* TASK ITEM *
In the material below, the lines from the one containing "afterSbc_eq s s.a" through the one containing "rw [hs] at ha' hc' hz'" are to be given again exactly, ends included, and no others.

* SOURCE MATERIAL *
== Segment start ==

theorem cons_ror (a : Byte) (c : Bool) :
    (BitVec.cons a[0] (a >>> 1 ||| BitVec.ofBool c ++ 0#7)).rotateLeft 1 = BitVec.cons c a := by
  revert a c; decide

theorem ring_rol (h : exec .rolAcc s = .next t) : t.ring = s.ring.rotateLeft 1 := by
  have hans := answers_of_shift (i := .rolAcc) rfl (testBit_seven s.a) (rolResult_eq s.a s.c)
  obtain ⟨-, ha, -, -, hc, -⟩ := sameArch_of_answers hans h
  rw [State.ring, ha, hc]
  exact cons_rol s.a s.c

/-- A ROR is undone by turning back to the left. -/
theorem ring_ror (h : exec .rorAcc s = .next t) : s.ring = t.ring.rotateLeft 1 := by
  have hans := answers_of_shift (i := .rorAcc) rfl (testBit_zero s.a) (rorResult_eq s.a s.c)
  obtain ⟨-, ha, -, -, hc, -⟩ := sameArch_of_answers hans h
  rw [State.ring, State.ring, ha, hc]
  exact (cons_ror s.a s.c).symm

theorem rotateLeft_rotateLeft {n : Nat} (x : BitVec n) (j k : Nat) :
    (x.rotateLeft j).rotateLeft k = x.rotateLeft (j + k) := by
  apply BitVec.eq_of_getMsbD_eq
  intro l hl
  simp only [BitVec.getMsbD_rotateLeft, Nat.mod_lt _ (Nat.zero_lt_of_lt hl), hl, decide_true, Bool.true_and]
  rw [Nat.add_mod_mod, Nat.add_assoc]

theorem rotateLeft_zero {n : Nat} (x : BitVec n) : x.rotateLeft 0 = x := by
  simp [BitVec.rotateLeft_def, BitVec.ushiftRight_eq_zero]

/-- A whole turn changes nothing. -/
theorem rotateLeft_width {n : Nat} (x : BitVec n) : x.rotateLeft n = x := by
  rw [← BitVec.rotateLeft_mod_eq_rotateLeft, Nat.mod_self, rotateLeft_zero]

/-- Values of which each is the one before turned by one are turned by their distance. -/
theorem rotateLeft_of_steps {n k : Nat} {x : Nat → BitVec n} (h : ∀ j, j < k → x (j + 1) = (x j).rotateLeft 1) :
    x k = (x 0).rotateLeft k := by
  induction k with
  | zero => exact (rotateLeft_zero _).symm
  | succ k ih => rw [h k (by omega), ih fun j hj => h j (by omega), rotateLeft_rotateLeft]

/-- Values of which each is the one after turned by one are turned back by their distance. -/
theorem rotateLeft_of_steps_back {n k : Nat} {x : Nat → BitVec n} (h : ∀ j, j < k → x j = (x (j + 1)).rotateLeft 1) :
    x 0 = (x k).rotateLeft k := by
  induction k with
  | zero => exact (rotateLeft_zero _).symm
  | succ k ih => rw [ih fun j hj => h j (by omega), h k (by omega), rotateLeft_rotateLeft, Nat.add_comm]

end Sys2Proof.Machine

open Sys2Proof Sys2Proof.Machine

/-- Settles O24, by which cells a write reaches and MEMRD changing nothing but the response. -/
theorem memrdSeesTheLatestMemwr : Obligations.MemrdSeesTheLatestMemwr := by
  unfold Obligations.MemrdSeesTheLatestMemwr
  intro s t a v b h ht hb
  obtain ⟨hv, rfl⟩ := memwr_completed h ht
  obtain ⟨hreached, hother⟩ := read_writeMirrored s.mem a.toNat b.toNat (BitVec.ofInt 8 v.toNat)
  refine ⟨_, exec_memrd_ok hb, fun hr => ?_, hother⟩
  rw [answer_mem, putMem_mem, hreached hr, BitVec.toNat_ofInt]
  omega

/-- Settles O41, by what the sum clamped at 0xFF is when it carries, when it is zero, and where its sign lies. -/
theorem documentedAdcCornerCases : Obligations.DocumentedAdcCornerCases := by
  unfold Obligations.DocumentedAdcCornerCases
  intro s t m hp hx
  have hans : Answers (.adcImm m) s 0 (s.afterAdc m) := answers_arith_literal .adc m s
  rw [afterAdc_documented hp] at hans
  obtain ⟨-, ha, -, -, hc, hv, hz, hn, -⟩ := sameArch_of_answers hans hx
  have hoverflow : t.v = true ↔ s.a.toNat < 0x80 ∧ 0x80 ≤ s.adcSum m := by
    rw [hv]; exact clampedSum_overflow_iff
  refine ⟨fun hcarry => ?_, ?_, hoverflow⟩
  · have hsum : 255 < s.adcSum m := of_decide_eq_true (hc.symm.trans hcarry)
    have hres : s.clampedSum m = 0xFF := clampedSum_of_carry hsum
    refine ⟨ha.trans hres, ?_, ?_, hoverflow.trans (and_iff_left (by omega))⟩
    · rw [hz, written_z, hres]; rfl
    · rw [hn, written_n, hres]; exact negFlag_ff _
  · rw [hz, written_z, decide_eq_true_iff]
    exact clampedSum_eq_zero_iff

/-- Settles O42, by the raw difference: -256 for 0x00 - 0xFF with borrow only, and 0 for A - A without. -/
theorem sbcCornerCases : Obligations.SbcCornerCases := by
  unfold Obligations.SbcCornerCases
  have hans (s : State) (m : Byte) : Answers (.sbcImm m) s 0 (s.afterSbc m) := answers_arith_literal .sbc m s
  refine ⟨fun s t ha hc hx => ?_, sbcRaw_eq_min_iff, fun s t hc hx => ?_⟩
  · obtain ⟨v, hs⟩ := afterSbc_eq s 0xFF
    rw [(sbcRaw_eq_min_iff s.a 0xFF s.c).mpr ⟨ha, rfl, hc⟩] at hs
    obtain ⟨-, ha', -, -, hc', -, hz', -⟩ := sameArch_of_answers (hs ▸ hans s 0xFF) hx
    exact ⟨ha', hc', hz'⟩
  · obtain ⟨v, hs⟩ := afterSbc_eq s s.a
    rw [hc, sbcRaw_self] at hs
    obtain ⟨-, ha', -, -, hc', hv', hz', -⟩ := sameArch_of_answers (hans s s.a) hx
    obtain ⟨hmos, hdoc⟩ := afterSbc_self hc
    rw [hs] at ha' hc' hz'
    exact ⟨ha', hc', hz', fun hp => hv'.trans (hmos hp), fun hp => hv'.trans (hdoc hp)⟩

/-- Settles O54: a ROL turns the nine bits of `C` and `A` by one, a ROR turns them back, and nine make a whole turn. -/
theorem nineRotatesRestoreAccumulatorAndCarry : Obligations.NineRotatesRestoreAccumulatorAndCarry := by
  unfold Obligations.NineRotatesRestoreAccumulatorAndCarry
  rintro i s (rfl | rfl) h
  case inl =>
    have hturn : (s 9).ring = (s 0).ring.rotateLeft 9 :=
      rotateLeft_of_steps (x := fun k => (s k).ring) fun k hk => ring_rol (h k hk)
    rw [rotateLeft_width] at hturn
    exact eq_of_ring_eq hturn
  case inr =>
    have hturn : (s 0).ring = (s 9).ring.rotateLeft 9 :=
      rotateLeft_of_steps_back (x := fun k => (s k).ring) fun k hk => ring_ror (h k hk)
    rw [rotateLeft_width] at hturn
    exact eq_of_ring_eq hturn.symm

== Segment end ==

* REPLY *
  · obtain ⟨v, hs⟩ := afterSbc_eq s s.a
    rw [hc, sbcRaw_self] at hs
    obtain ⟨-, ha', -, -, hc', hv', hz', -⟩ := sameArch_of_answers (hans s s.a) hx
    obtain ⟨hmos, hdoc⟩ := afterSbc_self hc
    rw [hs] at ha' hc' hz'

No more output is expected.